Hekimlerin üye olabilecekleri ve birlikte mücadele edebilecekleri meslek odaları, dernekler ile sendikalar var. Ancak yasal sorunlar bir yana, bu örgütlerin çeşitli nedenlerle tüm hekimlerin birliğini sağlayabilmeleri mümkün olamıyor. Hatta mevcut üyelerinin bile beklentilerine yanıt veremiyor, önüne koyduğu hedeflere tam olarak ulaşamama gibi sorunları bulunuyor.

Hekim sendikaları kuruldu mu?

Hekimlerin ve emeği ile geçinen herkesin hakları için mücadele etmeleri ve bu mücadelelerini bütünleşik kurumsal bir örgütlülük içinde yaşama geçirmeleri çok değerli. Kuşkusuz, demokratik niteliğe sahip, sözünü eyleme dönüştürebilen dernek ya da sendika adını almış her örgütlenme girişimi hekimlerin mücadelesine güç katar.

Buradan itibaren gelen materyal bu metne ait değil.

/-- The registers of a block, those of the common header apart. -/
def blockRegs (b : Block) (inst : Nat) : List RegDesc :=
  match b with
  | .dev =>
    [ reg 0x040 [ro 31 0] 0x11, reg 0x044 [wo 31 16, wo 2 0], reg 0x048 [rw 15 8, rw 2 2, rw 1 1, rw 0 0] 0x2805
    , reg 0x04C [ro 23 17, ro 15 0], reg 0x050 [ro 17 0] ]
  | .well => [ reg 0x040 [rw 0 0], reg 0x044 [wo 31 16, wo 1 0], reg 0x048 [ro 31 0] ]
  | .dpwr =>
    [ regs 0 0x040 4 4 [ro 31 31, ro 30 30, ro 26 24, ro 18 16, ro 9 8, rw 2 0] 0x40000000
    , regs 0 0x050 4 4 [rw 31 31, rw 30 28, rw 27 16, rw 9 0] 0x33E80226
    , regs 0 0x060 5 4 [cfg 31 31, cfg 30 30, cfg 29 29, cfg 28 24, cfg 23 16, cfg 6 0] 0x14000000
    , reg 0x074 [cfg 23 16, cfg 7 0] 0x000A0014, regs 0 0x080 5 4 [ro 15 0]
    , regs 0 0x0A0 8 4 [rw 31 31, rw 30 30, rw 21 16, rw 3 0], reg 0x0C0 [w1c 15 8, w1c 7 0]
    , regs 0 0x100 12 4 [ro 18 16, rw 3 3, rw 2 0] ]
  | .weir => weirRegs
  | .ftb =>
    [ reg 0x040 [wo 0 0], regs 0 0x044 5 4 [ro 31 0], reg 0x058 [rw 31 0], reg 0x05C [rw 15 0]
    , reg 0x060 [rw 18 0] 100000, reg 0x064 [wo 31 0], reg 0x068 [ro 31 0], regs 0 0x06C 2 4 [rw 31 0]
    , reg 0x074 [wo 31 16, wo 0 0], reg 0x078 [w1c 1 1, ro 0 0]
    , regs 1 0x040 1 4 [rw 31 31, rw 30 30, rw 29 29, rw 28 28, rw 13 8, rw 5 0] 0x10000000
    , regs 1 0x044 1 4 [ro 4 4, ro 3 3, ro 2 2, ro 1 0], regs 1 0x048 1 4 [ro 31 0]
    , regs 1 0x04C 1 4 [rw 31 31, rw 30 30, rw 19 0] 100000, regs 1 0x050 2 4 [rw 31 0]
    , regs 1 0x058 1 4 [rw 31 0] 1000000000, regs 1 0x05C 2 4 [ro 31 0], regs 1 0x064 1 4 [rw 23 0]
    , regs 1 0x080 4 16 [rw 31 0], regs 1 0x084 4 16 [rw 31 0]
    , regs 1 0x088 4 16 [wo 31 31, w1c 30 30, ro 29 29, rw 3 0] 15 ]
  | .bmon =>
    [ reg 0x040 [rw 31 31, rw 29 28, rw 27 24, rw 23 16, rw 15 0] 0x000C0000, reg 0x044 [rw 31 0], reg 0x048 [rw 15 0]
    , reg 0x04C [wo 31 31, wo 30 30, wo 29 29, wo 5 0], reg 0x050 [ro 31 31, ro 30 30, ro 29 29, ro 28 28, ro 27 27, ro 26 26, ro 5 0]
    , reg 0x054 [ro 31 0] 0x0003F000, reg 0x058 [rw 15 8, ro 7 0] 0x0100, reg 0x05C [rc 31 16, rc 15 0], reg 0x060 [ro 31 0]
    , reg 0x064 [ro 31 16, ro 15 0], reg 0x068 [w1c 15 0], regs 0 0x080 16 8 [rw 31 31, ro 30 30, rw 18 16, rw 5 0]
    , regs 0 0x084 16 8 [rw 27 16, rw 11 0] 0x0FFF0000 ]
  | .pmb =>
    [ reg 0x040 [rw 31 30, rw 0 0], reg 0x044 [wo 31 31, rw 30 30, rw 29 29, rw 28 28, rw 21 16, rw 14 8, rw 7 0]
    , reg 0x048 [ro 31 31, ro 30 28, ro 21 16, ro 5 0], regs 0 0x060 8 4 [rw 31 0] ]
    ++ (if inst = 0 then
        [ reg 0x080 [rw 31 31, rw 30 30, rw 29 29, rw 23 16, rw 6 0] 0x000A0000, reg 0x084 [ro 31 0]
        , reg 0x088 [ro 31 31, rc 15 0], reg 0x08C [wo 31 16, wo 0 0] ] else [])
  | .gpio =>
    [ reg 0x040 [rw 15 0], reg 0x044 [rw 15 0], reg 0x048 [ro 31 31, ro 30 30, ro 15 0] 0x80000000, reg 0x04C [rw 31 0]
    , reg 0x050 [rw 31 16, rw 15 0] 0x27100001 ]
  | .rsto =>
    [ regs 0 0x040 2 8 [ro 31 0], regs 0 0x044 2 8 [ro 31 0], reg 0x050 [rw 15 2], reg 0x054 [wo 31 0], reg 0x058 [rw 16 0]
    , reg 0x05C [rw 15 2], reg 0x060 [ro 31 0], reg 0x064 [wo 31 16, wo 2 2, wo 1 1, wo 0 0], reg 0x068 [ro 30 28] ]
  | .fuse =>
    [ regs 0 0x040 3 4 [ro 31 0], reg 0x04C [rw 2 0], regs 0 0x050 12 4 [ro 31 0], regs 0 0x080 12 4 [rw 31 0]
    , reg 0x0B0 [wo 31 16, wo 10 8, wo 6 0], reg 0x0B4 [ro 31 31, ro 30 28] ]
  | .btu =>
    [ reg 0x040 [ro 31 0], reg 0x044 [ro 31 0], regs 0 0x048 2 4 [rw 31 0], reg 0x050 [wo 0 0], regs 0 0x080 12 4 [ro 31 0]
    , regs 1 0x040 8 4 [rw 31 0], regs 1 0x060 2 4 [rw 31 0], regs 1 0x068 1 4 [wo 8 8, wo 1 0]
    , regs 1 0x06C 1 4 [ro 31 31, ro 30 28], regs 1 0x070 1 4 [ro 31 0], regs 1 0x074 1 4 [ro 7 0] ]
  | .pcie =>
    [ reg 0x040 [ro 31 31, ro 30 28, ro 27 23, ro 15 0], reg 0x044 [cfg 5 0] 32, reg 0x048 [ro 31 0], reg 0x04C [ro 1 0]
    , reg 0x050 [rc 31 16, rc 15 0], reg 0x054 [rc 31 0], regs 0 0x058 2 4 [ro 31 0], regs 0 0x060 2 4 [wo 31 0] ]
  | .pump =>
    [ reg 0x040 [rw 3 0], ent 0x040 4 0x044 [cfg 31 0], ent 0x040 4 0x048 [cfg 31 0]
    , ent 0x040 4 0x04C [cfg 31 31, cfg 29 24, rw 18 8, rw 7 4, cfg 3 0] 0x16
    , ent 0x040 4 0x050 [ro 31 16, ro 15 14, ro 2 0], ent 0x040 4 0x054 [ro 15 0], ent 0x040 4 0x058 [wo 1 1, wo 0 0]
    , ent 0x040 4 0x05C [wo 15 0], regs 1 0x040 1 4 [ro 15 0], regs 1 0x044 2 4 [rc 31 0] ]
  | .hbmc =>
    [ reg 0x040 (if inst = 0 then [cfg 9 8] else []) (if inst = 0 then 0x100 else 0)
    , reg 0x044 [ro 31 31, ro 30 30, ro 29 28, ro 27 27, ro 23 16], reg 0x048 [rc 31 16, rc 15 0]
    , regs 1 0x040 2 4 [rw 31 0], regs 1 0x048 1 4 [wo 0 0], regs 1 0x04C 1 4 [ro 31 31, ro 30 28, ro 8 0]
    , regs 1 0x050 1 4 [rw 7 0], regs 1 0x054 1 4 [ro 31 0], regs 1 0x058 1 4 [ro 15 0] ] ++ memCtlRegs
  | .slc =>
    [ reg 0x040 [ro 31 31, ro 15 0], reg 0x044 [rw 7 0], ent 0x044 8 0x048 [cfg 31 0], ent 0x044 8 0x04C [cfg 31 0]
    , ent 0x044 8 0x050 [cfg 31 31, cfg 21 16, cfg 3 0] 6, ent 0x044 8 0x054 [ro 31 16, ro 12 12, ro 11 11, ro 7 7, ro 2 0]
    , ent 0x044 8 0x058 [ro 15 0], ent 0x044 8 0x05C [wo 0 0], reg 0x060 [wo 31 31, wo 23 16, wo 15 0]
    , reg 0x064 [ro 31 31, ro 27 16, ro 2 0], reg 0x068 [wo 23 16, wo 7 0], reg 0x06C [rc 31 0]
    , regs 1 0x040 128 4 [ro 31 0], regs 2 0x040 16 4 [ro 31 0] ]
  | .cmpl =>
    [ reg 0x040 [rw 7 0], ent 0x040 8 0x044 [cfg 31 0], ent 0x040 8 0x048 [cfg 31 0]
    , ent 0x040 8 0x04C [cfg 31 31, cfg 29 24, rw 18 8, cfg 3 0] 6, ent 0x040 8 0x050 [rw 31 16, rw 7 0] 1
    , ent 0x040 8 0x054 [ro 31 16, ro 15 0], ent 0x040 8 0x058 [ro 16 0], regs 1 0x040 8 4 [ro 31 0] ]
  | .fyil => [ reg 0x040 [rw 31 31, rw 1 1, rw 0 0], reg 0x044 [rc 31 0] ]
  | .cg =>
    [ reg 0x040 [shd 3 0], reg 0x044 [rw 19 0] 10000, reg 0x048 [ro 10 10, ro 9 8, ro 2 0] 0x303, reg 0x04C [ro 31 20, ro 12 0]
    , reg 0x050 [ro 31 0] ]
  | .flow =>
    [ regs 0 0x040 128 4 [shd 31 0], regs 0 0x240 128 4 [w1c 31 0] ]
    ++ [1, 2, 3, 4].map (fun m => regs m 0x040 256 4 [liv 31 31, liv 29 24, liv 23 23, liv 21 16, liv 15 15, liv 13 8, liv 7 7, liv 5 0])
    ++ [5, 6].map (fun m => regs m 0x040 512 4 [rc 31 24, rc 23 16, rc 15 8, rc 7 0])
    ++ [ regs 7 0x040 1 4 [rw 11 0], regs 7 0x044 1 4 [ro 31 0] ]
  | .qctl => []
  | .qpwr => [ reg 0x040 [ro 31 16, ro 15 15, ro 7 0], regs 0 0x100 52 4 [ro 18 16, rw 3 3, rw 2 0] ]
  | .slp => [ regs 0 0x040 5 4 [ro 15 15, ro 14 12, ro 8 0] ]
  | .fqu =>
    [ reg 0x040 [rw 6 0], ent 0x040 7 0x044 [shd 31 31, shd 30 29, shd 28 28, shd 27 22, shd 21 12, shd 9 0]
    , ent 0x040 7 0x048 [rw 31 0], ent 0x040 7 0x04C [rw 31 0], ent 0x040 7 0x050 [rw 31 0], ent 0x040 7 0x054 [rw 7 0]
    , ent 0x040 7 0x058 [rw 31 0], ent 0x040 7 0x05C [rw 31 0], ent 0x040 7 0x060 [rw 31 0], ent 0x040 7 0x064 [wo 1 1, wo 0 0]
    , ent 0x040 7 0x068 [ro 31 31, w1c 30 30, w1c 29 29, ro 15 0], ent 0x040 7 0x06C [ro 31 0], ent 0x040 7 0x070 [ro 31 0]
    , regs 1 0x040 1 4 [w1c 31 31, ro 22 16, ro 15 0], regs 1 0x044 1 4 [rc 31 0], regs 1 0x048 4 4 [ro 31 0]
    , regs 1 0x058 1 4 [wo 0 0], regs 1 0x060 2 4 [rw 31 0], regs 1 0x068 1 4 [rw 31 31, rw 30 30, rw 23 16, rw 4 0] 12
    , regs 1 0x06C 1 4 [ro 31 0], regs 1 0x070 2 4 [rw 31 0], regs 1 0x078 1 4 [wo 31 31, wo 19 16, wo 10 0]
    , regs 1 0x07C 1 4 [ro 31 31, ro 30 28, ro 15 0], regs 1 0x080 16 4 [rw 31 16, rw 15 0] ]
  | .mill => []
  | .cist => [ regs 0 0x040 3 4 [qua 31 24, qua 23 16, qua 15 8, qua 7 0] 0x40404040, regs 0 0x050 12 4 [qua 31 0] ] ++ memCtlRegs
  | .cbank => [ reg 0x040 [wo 0 0], reg 0x044 [ro 19 16, ro 5 0] ]
  | .fft =>
    [ reg 0x040 [rw 5 0], ent 0x040 6 0x044 [shd 31 31, shd 30 30, shd 29 24, shd 23 20, shd 19 19, shd 12 0]
    , ent 0x040 6 0x048 [shd 28 16, shd 10 0], ent 0x040 6 0x04C [shd 26 16, shd 10 0] ] ++ engRegs
  | .shp =>
    [ reg 0x040 [rw 5 0], ent 0x040 6 0x044 [shd 31 31, shd 30 30, shd 29 24, shd 23 23, shd 8 0] 1
    , reg 0x050 [rw 31 31, rw 30 30, rw 12 8, rw 7 0] 0x80000000, reg 0x054 [shd 31 0] ] ++ engRegs
  | .nsc =>
    [ reg 0x040 [rw 5 0], ent 0x040 6 0x044 [shd 31 31, shd 30 30, shd 29 24, shd 23 18, shd 17 9]
    , ent 0x040 6 0x048 [shd 31 22, shd 21 18, shd 17 15, shd 14 10] 0x00098000, ent 0x040 6 0x04C [shd 31 0]
    , ent 0x040 6 0x050 [shd 31 0] 0xFCA87543 ] ++ engRegs
  | .code =>
    [ reg 0x040 [rw 4 0], ent 0x040 5 0x044 [shd 31 31, shd 29 24, shd 23 20, shd 19 16, shd 15 13] 0x00814000
    , ent 0x040 5 0x048 [shd 27 0], reg 0x060 [ro 4 0], regs 0 0x090 3 4 [rc 31 0]
    , regs 1 0x040 128 4 [liv 31 0], regs 1 0x240 64 4 [liv 15 0] ] ++ engRegs
  | .abd =>
    [ reg 0x040 [rw 3 0], ent 0x040 4 0x044 [shd 31 31, shd 30 30, shd 29 24, shd 23 23, shd 22 21, shd 20 15, shd 9 0] 0x001F8000
    , ent 0x040 4 0x048 [shd 31 20, shd 19 12, shd 8 0] 0x0C060000, ent 0x040 4 0x04C [shd 5 0], ent 0x040 4 0x050 [ro 31 0]
    , ent 0x040 4 0x054 [ro 31 31, ro 15 0], regs 0 0x090 4 4 [rc 31 0] ] ++ engRegs
  | .hrace => hraceRegs ++ [ regs 0 0x060 3 4 [rc 31 0] ]
  | .trace => traceRegs ++ [ reg 0x060 [rc 31 0] ]
  | .blnk =>
    [ reg 0x040 ((List.range 16).map (fun l => qua (2 * l + 1) (2 * l))), regs 0 0x080 16 4 [ro 31 30, ro 29 27, ro 23 16, ro 15 8]
    , regs 0 0x0C0 16 4 [rc 31 16, ro 11 0], reg 0x100 [rw 3 0], ent 0x100 4 0x104 [ro 31 31, ro 30 28, ro 23 16, ro 15 0]
    , ent 0x100 4 0x108 [ro 31 0], ent 0x100 4 0x10C [ro 31 0], ent 0x100 4 0x110 [ro 31 0]
    , reg 0x140 [rwf 31 31, rwf 26 24, rwf 23 20, rwf 19 16, rwf 7 0] ]
  | .lane =>
    [ reg 0x040 [qua 31 31, qua 15 15, qua 14 14, qua 11 10, qua 9 9, qua 8 8, qua 2 0] 0x80000004
    , reg 0x044 [ro 31 28, ro 27 27, ro 26 26, ro 25 25, ro 24 24, ro 23 23, ro 22 20, ro 19 17, ro 15 8, ro 3 0]
    , reg 0x048 [wo 0 0], reg 0x04C [rw 29 24, rw 21 16, rw 13 8, rw 5 0] 0x00063306
    , reg 0x050 [wo 31 31, wo 30 30, ro 26 20, ro 19 16, ro 10 0], reg 0x054 [rc 31 16, rc 15 0], reg 0x058 [ro 31 28, ro 23 0]
    , reg 0x05C [rc 31 0], reg 0x060 [rc 31 0], reg 0x064 [qua 31 31, qua 30 30, qua 29 28, qua 27 26, qua 25 23] 0x20000000
    , reg 0x068 [ro 31 31], reg 0x06C [rc 31 0], reg 0x070 [ro 31 0]
    , reg 0x074 [wo 31 31, wo 30 30, rw 29 28, rw 23 20, rw 15 0] 0x00400000
    , reg 0x078 [ro 31 31, ro 30 30, ro 29 24, ro 21 16, ro 14 8, ro 6 0], reg 0x07C [ro 1 1, qua 0 0]
    , reg 0x100 [ro 31 0], reg 0x104 [ro 31 0], reg 0x108 [ro 31 0], reg 0x10C [ro 31 31, ro 30 30, ro 27 16, rc 15 0]
    , reg 0x200 [ro 31 31], regs 0 0x204 3 4 [rc 31 0], reg 0x210 [qua 31 0], reg 0x214 [qua 15 0], reg 0x218 [qua 31 0]
    , reg 0x21C [qua 15 0], reg 0x220 [qua 31 31, qua 30 28, qua 27 22, qua 11 0] ]
  | .clu =>
    [ reg 0x040 [cfg 2 2, cfg 1 1, cfg 0 0] 3, reg 0x044 [rw 23 0], regs 0 0x048 2 4 [rw 31 0], reg 0x050 [rw 29 16, rw 14 0]
    , reg 0x054 [rw 13 0], reg 0x058 [wo 8 8, wo 7 0], reg 0x05C [ro 15 8, ro 2 1, ro 0 0], reg 0x060 [rw 7 0]
    , reg 0x064 [rw 31 31, ro 30 30, ro 29 16, ro 3 0], reg 0x068 [ro 30 16, ro 13 0]
    , reg 0x080 [qua 31 31, qua 23 16, qua 2 0] 0x00100000, regs 0 0x084 8 4 [ro 25 16, ro 9 0], reg 0x0A4 [wo 8 8, rw 4 0] 6
    , reg 0x0A8 [rw 15 0], regs 0 0x0C0 8 4 [ro 31 16, ro 15 0], regs 0 0x400 128 4 [ro 31 0] ]
  | .cmem => [ reg 0x040 [wo 0 0] ] ++ memCtlRegs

Uzun bir süredir "Hekimlerin ayrı sendikaları olmalı, hekimle hizmetli hiç aynı sendikada olur mu? Bizim pazarlık gücümüz daha yüksek!" gibi söylemlerle hekimlerin ayrı sendikal örgütlenmeler içinde yer almaları gerektiği tartışmaları sürdürülüyordu. Sonunda, hekim sendikaları oldukları iddiasıyla Hekim-Sen, Tabip-Sen, Hekim Birliği-Sen isimlerini taşıyan sendikalar kuruldu. 

Forum Sağlık 2023 Çağrı Metni: “Şimdiden soralım. Sormakla kalmayalım, cevaplar arayalım, çözümler bulalım, birbirimize akıl-fikir ve omuz verelim“ cümlesiyle bitiyor. Bu yazıda tartışmalarımıza zemin oluşturması için, hekim sendikaları hakkında kimi sorular sorup, beraberinde de yanıtlar vermeye çalışacağım. Öncelikle yanıtlanması gereken üç kritik soru var; Birincisi: Kurulanlar gerçekten hekim sendikaları mı? İkincisi: Amaç, hekimlerin birliğini sağlamak ise neden birbirine çok benzer üç ayrı sendika kuruldu? Üçüncüsü: Bu sendikalar hekimlerin birliğini sağlayabilirler mi?

İsimlerinde hekim geçse de hiç birisi hekim ya da meslek sendikası değil, sağlık ve sosyal hizmet işkolundaki yeni örgütlenmeler. Dolayısıyla adında hekim geçmesi sadece hekimlerin üye olabildiğini göstermiyor. Tüzüklerinde kimlerin üye olabileceği açıkça yazmaktadır. Hekim, hemşire, hizmetli, sosyal hizmet uzmanı, sağlık memuru, teknisyen vs. kısacası sağlık ve sosyal hizmet işkolundaki bütün çalışanlar üye olabilmektedir.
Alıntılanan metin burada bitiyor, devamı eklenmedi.